**EXERCISE REQUIREMENTS**
Every line in the material below that includes "last" should be copied.

------

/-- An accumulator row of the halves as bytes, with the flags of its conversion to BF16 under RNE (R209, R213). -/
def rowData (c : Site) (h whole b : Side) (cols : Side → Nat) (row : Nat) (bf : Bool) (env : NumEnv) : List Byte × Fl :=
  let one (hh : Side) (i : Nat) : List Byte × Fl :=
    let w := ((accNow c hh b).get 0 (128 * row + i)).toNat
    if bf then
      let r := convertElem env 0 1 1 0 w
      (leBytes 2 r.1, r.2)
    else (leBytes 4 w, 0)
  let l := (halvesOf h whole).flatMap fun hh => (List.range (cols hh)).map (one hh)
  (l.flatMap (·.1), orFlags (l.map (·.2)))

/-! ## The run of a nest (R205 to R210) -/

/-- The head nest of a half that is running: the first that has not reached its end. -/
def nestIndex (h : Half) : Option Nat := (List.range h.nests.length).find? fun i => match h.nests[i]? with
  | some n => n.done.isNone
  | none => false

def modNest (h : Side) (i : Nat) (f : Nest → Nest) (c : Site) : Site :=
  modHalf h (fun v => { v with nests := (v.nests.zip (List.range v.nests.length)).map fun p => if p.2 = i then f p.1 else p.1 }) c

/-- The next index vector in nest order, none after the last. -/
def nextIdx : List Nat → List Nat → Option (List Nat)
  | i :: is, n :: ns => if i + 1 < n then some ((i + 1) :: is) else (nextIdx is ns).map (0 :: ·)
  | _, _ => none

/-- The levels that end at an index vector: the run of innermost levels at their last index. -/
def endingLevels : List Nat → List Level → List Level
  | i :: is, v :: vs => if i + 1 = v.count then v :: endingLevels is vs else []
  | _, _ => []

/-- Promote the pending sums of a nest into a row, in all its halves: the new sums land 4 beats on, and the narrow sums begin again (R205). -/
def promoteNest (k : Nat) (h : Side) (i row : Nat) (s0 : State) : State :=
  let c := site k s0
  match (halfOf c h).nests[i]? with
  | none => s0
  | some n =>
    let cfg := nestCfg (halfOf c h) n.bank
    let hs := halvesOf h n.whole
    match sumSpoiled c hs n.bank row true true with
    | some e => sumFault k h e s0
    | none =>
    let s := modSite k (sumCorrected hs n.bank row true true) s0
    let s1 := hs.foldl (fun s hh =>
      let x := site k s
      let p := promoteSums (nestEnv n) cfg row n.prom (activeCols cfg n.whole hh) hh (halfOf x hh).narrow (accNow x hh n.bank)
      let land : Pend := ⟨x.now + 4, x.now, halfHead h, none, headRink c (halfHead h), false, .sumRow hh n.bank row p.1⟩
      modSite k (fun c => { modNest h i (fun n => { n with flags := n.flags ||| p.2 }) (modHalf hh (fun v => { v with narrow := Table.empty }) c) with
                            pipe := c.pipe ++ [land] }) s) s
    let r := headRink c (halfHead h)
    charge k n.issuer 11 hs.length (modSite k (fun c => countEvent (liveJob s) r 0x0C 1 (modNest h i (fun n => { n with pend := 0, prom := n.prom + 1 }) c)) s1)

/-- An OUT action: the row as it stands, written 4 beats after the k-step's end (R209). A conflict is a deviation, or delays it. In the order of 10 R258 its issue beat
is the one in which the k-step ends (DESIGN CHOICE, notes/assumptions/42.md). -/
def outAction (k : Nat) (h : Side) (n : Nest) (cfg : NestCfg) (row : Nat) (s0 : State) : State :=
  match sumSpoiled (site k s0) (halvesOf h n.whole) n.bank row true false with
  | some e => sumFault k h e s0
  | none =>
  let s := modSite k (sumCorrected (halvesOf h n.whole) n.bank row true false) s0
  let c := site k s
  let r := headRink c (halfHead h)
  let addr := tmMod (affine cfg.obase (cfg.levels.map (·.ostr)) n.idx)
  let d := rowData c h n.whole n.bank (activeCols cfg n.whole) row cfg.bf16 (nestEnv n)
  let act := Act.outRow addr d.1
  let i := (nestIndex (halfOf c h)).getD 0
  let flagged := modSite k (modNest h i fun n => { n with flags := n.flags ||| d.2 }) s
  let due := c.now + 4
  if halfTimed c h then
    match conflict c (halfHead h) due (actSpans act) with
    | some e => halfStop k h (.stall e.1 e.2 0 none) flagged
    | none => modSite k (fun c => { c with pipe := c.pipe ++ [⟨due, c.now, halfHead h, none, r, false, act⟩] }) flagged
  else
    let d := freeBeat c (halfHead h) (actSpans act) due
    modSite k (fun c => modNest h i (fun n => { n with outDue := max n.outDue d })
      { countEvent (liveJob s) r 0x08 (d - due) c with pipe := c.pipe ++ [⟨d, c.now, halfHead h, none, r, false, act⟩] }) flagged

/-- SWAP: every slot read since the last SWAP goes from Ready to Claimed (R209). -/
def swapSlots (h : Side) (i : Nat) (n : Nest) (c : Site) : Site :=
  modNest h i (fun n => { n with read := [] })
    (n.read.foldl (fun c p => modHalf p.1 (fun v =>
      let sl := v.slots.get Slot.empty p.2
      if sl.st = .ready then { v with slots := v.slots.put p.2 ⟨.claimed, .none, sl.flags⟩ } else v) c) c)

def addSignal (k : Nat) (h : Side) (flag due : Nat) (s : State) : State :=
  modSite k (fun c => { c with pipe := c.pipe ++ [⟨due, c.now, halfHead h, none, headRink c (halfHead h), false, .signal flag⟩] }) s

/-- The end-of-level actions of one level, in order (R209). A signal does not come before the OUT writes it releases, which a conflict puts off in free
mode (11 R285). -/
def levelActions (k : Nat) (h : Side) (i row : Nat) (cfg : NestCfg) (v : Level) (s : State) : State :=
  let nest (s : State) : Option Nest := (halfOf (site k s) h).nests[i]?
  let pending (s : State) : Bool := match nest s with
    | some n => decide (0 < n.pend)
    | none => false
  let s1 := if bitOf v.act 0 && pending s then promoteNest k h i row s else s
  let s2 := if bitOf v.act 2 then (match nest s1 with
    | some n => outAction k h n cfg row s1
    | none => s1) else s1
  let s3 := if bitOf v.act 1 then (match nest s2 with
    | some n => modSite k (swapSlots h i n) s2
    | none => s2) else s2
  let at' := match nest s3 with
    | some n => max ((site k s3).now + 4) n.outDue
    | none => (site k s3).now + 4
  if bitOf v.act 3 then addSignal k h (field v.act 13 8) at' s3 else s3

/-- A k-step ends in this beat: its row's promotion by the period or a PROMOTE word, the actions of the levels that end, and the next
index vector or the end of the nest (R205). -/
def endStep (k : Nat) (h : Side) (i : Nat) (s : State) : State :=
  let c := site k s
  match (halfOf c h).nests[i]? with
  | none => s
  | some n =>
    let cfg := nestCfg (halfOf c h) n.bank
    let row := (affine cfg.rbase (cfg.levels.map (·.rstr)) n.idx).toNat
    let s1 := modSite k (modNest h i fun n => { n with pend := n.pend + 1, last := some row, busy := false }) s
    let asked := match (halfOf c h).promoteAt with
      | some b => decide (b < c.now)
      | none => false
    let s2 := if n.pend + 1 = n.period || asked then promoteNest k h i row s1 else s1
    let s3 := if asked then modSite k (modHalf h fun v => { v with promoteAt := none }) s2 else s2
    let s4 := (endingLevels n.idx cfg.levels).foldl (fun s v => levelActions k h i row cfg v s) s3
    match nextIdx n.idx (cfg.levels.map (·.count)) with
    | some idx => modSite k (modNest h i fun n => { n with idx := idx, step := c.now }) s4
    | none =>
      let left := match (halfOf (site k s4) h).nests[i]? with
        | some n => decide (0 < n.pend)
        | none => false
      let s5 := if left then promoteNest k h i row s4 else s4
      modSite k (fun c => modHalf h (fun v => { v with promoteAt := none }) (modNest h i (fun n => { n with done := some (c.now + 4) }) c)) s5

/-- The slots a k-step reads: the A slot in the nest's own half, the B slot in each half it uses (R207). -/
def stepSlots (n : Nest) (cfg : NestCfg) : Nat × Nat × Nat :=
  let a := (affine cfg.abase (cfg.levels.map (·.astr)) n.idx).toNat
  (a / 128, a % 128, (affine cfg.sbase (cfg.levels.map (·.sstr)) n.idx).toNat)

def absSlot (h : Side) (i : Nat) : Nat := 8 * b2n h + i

------

**ANSWER BOX**
/-- The next index vector in nest order, none after the last. -/
/-- The levels that end at an index vector: the run of innermost levels at their last index. -/
/-- SWAP: every slot read since the last SWAP goes from Ready to Claimed (R209). -/
    let s1 := modSite k (modNest h i fun n => { n with pend := n.pend + 1, last := some row, busy := false }) s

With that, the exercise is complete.